**What to do**
Only the lines holding the string "execQcmdUnmap" are needed; copy each of them from the data.

========================================

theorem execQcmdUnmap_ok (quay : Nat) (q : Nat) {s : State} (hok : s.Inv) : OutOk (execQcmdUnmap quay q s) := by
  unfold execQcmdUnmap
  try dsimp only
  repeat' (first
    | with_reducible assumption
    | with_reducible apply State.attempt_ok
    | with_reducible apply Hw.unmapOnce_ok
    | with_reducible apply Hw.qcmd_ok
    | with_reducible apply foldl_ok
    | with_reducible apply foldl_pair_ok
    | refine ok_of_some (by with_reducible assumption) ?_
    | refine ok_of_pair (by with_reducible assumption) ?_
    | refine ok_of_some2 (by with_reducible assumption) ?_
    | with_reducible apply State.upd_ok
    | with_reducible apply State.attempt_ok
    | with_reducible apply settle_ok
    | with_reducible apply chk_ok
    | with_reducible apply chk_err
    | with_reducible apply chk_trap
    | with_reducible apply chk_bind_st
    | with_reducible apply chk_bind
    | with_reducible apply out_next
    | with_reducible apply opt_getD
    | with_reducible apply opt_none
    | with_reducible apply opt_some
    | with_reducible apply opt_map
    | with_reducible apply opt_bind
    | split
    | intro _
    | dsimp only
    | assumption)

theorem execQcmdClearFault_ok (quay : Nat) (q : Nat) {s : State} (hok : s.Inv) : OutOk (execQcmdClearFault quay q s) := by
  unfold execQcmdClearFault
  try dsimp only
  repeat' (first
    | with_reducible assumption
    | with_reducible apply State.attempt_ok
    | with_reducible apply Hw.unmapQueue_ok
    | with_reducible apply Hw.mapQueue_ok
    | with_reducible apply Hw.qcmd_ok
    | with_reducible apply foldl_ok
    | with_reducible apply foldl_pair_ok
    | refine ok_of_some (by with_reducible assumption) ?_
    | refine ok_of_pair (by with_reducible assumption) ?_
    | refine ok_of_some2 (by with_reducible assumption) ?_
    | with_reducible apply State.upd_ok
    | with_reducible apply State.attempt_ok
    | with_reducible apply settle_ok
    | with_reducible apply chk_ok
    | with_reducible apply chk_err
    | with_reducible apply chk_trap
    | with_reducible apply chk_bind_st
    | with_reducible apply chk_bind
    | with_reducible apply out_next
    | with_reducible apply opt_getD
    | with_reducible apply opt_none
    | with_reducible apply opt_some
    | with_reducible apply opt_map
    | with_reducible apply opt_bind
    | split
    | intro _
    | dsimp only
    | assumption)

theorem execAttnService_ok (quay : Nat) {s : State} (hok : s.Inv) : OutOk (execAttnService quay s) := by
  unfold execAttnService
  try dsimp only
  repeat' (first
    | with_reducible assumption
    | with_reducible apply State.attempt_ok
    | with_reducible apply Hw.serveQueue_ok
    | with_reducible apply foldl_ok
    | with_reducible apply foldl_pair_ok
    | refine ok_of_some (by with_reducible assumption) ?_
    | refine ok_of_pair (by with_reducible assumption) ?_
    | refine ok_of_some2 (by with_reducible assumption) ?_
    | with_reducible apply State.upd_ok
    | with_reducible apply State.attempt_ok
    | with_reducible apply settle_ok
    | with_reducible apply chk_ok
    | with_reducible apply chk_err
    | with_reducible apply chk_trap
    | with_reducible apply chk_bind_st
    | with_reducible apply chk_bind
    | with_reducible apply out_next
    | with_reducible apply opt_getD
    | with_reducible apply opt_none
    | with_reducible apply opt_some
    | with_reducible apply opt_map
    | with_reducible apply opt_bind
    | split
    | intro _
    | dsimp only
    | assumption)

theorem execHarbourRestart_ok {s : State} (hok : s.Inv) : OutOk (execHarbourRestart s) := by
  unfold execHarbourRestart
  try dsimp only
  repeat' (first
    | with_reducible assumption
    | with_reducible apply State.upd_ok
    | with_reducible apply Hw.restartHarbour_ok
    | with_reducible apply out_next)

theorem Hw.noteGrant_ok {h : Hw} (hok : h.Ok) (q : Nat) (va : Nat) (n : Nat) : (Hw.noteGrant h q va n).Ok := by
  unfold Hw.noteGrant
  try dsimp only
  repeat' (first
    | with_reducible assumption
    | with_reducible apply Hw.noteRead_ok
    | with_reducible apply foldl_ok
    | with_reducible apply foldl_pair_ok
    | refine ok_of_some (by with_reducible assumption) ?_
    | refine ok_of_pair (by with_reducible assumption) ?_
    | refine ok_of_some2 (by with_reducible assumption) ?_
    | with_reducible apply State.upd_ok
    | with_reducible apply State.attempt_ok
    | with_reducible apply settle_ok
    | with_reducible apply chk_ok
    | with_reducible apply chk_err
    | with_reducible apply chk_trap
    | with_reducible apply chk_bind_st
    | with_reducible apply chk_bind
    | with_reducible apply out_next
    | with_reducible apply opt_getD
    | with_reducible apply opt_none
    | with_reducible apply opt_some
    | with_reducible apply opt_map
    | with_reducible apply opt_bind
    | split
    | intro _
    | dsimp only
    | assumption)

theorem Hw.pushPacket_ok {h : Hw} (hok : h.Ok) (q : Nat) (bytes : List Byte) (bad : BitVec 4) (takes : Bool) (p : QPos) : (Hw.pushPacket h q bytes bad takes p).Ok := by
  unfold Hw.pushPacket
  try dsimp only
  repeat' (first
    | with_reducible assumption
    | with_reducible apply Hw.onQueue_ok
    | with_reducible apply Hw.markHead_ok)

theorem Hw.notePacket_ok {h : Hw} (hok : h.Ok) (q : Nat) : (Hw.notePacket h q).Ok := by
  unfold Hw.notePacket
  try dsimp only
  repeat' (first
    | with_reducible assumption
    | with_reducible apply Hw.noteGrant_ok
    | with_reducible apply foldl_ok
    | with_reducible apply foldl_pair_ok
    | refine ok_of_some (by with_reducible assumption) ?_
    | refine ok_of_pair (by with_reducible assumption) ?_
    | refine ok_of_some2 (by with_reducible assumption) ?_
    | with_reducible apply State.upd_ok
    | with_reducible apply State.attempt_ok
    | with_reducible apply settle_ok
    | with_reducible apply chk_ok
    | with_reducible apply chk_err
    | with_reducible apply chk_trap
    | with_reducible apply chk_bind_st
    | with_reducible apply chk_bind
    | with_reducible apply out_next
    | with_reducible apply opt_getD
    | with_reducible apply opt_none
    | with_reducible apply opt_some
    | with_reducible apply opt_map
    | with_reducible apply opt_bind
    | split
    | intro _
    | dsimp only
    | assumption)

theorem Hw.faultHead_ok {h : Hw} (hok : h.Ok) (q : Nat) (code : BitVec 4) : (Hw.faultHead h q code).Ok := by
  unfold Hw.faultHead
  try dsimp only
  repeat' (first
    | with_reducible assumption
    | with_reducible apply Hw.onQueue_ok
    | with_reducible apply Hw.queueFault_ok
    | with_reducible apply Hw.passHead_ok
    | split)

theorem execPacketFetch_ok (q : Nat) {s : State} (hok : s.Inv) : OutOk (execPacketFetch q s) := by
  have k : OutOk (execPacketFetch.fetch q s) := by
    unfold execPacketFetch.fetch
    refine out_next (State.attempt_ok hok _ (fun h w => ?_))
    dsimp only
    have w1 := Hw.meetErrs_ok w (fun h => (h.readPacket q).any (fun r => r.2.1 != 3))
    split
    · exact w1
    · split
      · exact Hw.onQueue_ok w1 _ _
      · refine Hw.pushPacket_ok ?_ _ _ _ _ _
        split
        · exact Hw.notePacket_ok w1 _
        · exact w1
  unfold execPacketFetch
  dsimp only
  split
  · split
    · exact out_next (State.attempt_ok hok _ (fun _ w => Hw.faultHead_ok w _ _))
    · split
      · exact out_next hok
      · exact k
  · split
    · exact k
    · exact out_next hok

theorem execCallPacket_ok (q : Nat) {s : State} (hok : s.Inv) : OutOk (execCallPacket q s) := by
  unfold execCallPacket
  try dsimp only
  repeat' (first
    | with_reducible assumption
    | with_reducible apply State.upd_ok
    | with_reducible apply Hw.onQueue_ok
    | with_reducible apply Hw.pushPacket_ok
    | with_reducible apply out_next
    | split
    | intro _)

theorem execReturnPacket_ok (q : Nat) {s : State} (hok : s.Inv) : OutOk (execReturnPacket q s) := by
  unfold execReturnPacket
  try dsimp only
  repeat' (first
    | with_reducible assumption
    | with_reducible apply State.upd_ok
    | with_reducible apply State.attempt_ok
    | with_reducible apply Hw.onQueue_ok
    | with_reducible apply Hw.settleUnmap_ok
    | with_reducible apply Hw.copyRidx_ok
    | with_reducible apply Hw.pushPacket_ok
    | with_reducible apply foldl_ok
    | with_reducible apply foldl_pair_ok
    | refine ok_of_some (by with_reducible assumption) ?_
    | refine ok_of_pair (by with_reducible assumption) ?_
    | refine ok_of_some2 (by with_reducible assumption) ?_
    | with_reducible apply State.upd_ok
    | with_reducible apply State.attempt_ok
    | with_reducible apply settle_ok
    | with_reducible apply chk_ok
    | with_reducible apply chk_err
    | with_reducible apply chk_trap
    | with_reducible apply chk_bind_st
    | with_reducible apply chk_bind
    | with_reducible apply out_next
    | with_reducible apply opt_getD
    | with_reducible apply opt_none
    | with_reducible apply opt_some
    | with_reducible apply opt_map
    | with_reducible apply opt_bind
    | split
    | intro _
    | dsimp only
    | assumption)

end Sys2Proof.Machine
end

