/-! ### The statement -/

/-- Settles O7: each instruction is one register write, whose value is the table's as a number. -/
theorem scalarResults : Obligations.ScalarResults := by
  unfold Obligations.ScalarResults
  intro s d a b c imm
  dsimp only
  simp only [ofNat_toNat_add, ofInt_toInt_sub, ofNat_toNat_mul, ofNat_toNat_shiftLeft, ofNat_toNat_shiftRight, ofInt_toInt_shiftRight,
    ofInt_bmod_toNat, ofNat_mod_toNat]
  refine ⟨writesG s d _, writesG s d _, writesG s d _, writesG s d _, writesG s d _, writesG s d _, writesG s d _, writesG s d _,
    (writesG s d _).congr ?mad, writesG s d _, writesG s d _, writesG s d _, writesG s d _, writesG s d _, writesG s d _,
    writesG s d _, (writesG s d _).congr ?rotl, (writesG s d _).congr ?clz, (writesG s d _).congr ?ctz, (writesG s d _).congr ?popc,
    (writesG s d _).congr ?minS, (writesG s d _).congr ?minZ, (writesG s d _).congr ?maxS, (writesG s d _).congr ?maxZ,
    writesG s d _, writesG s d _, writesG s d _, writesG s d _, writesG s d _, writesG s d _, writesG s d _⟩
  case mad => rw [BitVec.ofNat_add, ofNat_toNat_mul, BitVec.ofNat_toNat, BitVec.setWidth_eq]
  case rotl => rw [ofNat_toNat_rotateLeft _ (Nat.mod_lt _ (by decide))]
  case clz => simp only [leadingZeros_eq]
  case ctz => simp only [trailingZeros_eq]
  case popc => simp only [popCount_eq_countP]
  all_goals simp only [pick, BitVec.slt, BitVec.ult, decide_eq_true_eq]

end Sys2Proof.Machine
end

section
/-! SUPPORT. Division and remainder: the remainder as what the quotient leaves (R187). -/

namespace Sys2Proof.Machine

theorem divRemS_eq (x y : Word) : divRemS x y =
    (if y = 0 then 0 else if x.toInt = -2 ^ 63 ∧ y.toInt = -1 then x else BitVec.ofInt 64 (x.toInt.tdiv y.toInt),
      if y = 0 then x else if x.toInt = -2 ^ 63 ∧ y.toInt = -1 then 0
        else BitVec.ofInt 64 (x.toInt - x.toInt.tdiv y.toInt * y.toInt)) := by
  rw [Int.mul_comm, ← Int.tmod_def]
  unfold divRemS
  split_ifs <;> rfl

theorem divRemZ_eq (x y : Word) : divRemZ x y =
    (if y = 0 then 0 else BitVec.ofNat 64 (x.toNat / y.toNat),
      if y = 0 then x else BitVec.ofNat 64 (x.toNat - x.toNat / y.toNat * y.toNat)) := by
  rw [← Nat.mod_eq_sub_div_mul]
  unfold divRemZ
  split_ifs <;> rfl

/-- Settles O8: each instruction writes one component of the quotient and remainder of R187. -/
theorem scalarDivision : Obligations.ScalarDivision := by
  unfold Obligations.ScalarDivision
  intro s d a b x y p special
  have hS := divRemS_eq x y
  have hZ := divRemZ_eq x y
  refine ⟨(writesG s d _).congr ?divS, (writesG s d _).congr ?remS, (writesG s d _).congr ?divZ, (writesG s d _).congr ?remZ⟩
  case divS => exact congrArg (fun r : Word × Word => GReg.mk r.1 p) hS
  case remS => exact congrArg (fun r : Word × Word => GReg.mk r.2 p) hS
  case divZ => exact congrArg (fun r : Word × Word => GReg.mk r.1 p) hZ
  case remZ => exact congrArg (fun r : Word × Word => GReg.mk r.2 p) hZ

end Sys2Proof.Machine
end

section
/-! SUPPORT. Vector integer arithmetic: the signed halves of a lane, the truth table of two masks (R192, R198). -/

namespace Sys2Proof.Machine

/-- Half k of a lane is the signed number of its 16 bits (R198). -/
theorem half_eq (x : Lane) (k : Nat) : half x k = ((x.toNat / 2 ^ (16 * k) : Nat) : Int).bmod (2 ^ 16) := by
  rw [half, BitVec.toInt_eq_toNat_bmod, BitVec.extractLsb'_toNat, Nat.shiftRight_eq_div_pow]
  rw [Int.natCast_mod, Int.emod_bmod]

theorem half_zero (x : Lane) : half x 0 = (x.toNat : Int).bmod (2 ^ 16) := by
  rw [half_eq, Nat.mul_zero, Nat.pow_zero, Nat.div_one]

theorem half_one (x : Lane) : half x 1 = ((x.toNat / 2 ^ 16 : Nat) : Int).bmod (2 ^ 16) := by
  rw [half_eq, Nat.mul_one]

========================================

**Expected output**
theorem execQcmdUnmap_ok (quay : Nat) (q : Nat) {s : State} (hok : s.Inv) : OutOk (execQcmdUnmap quay q s) := by
  unfold execQcmdUnmap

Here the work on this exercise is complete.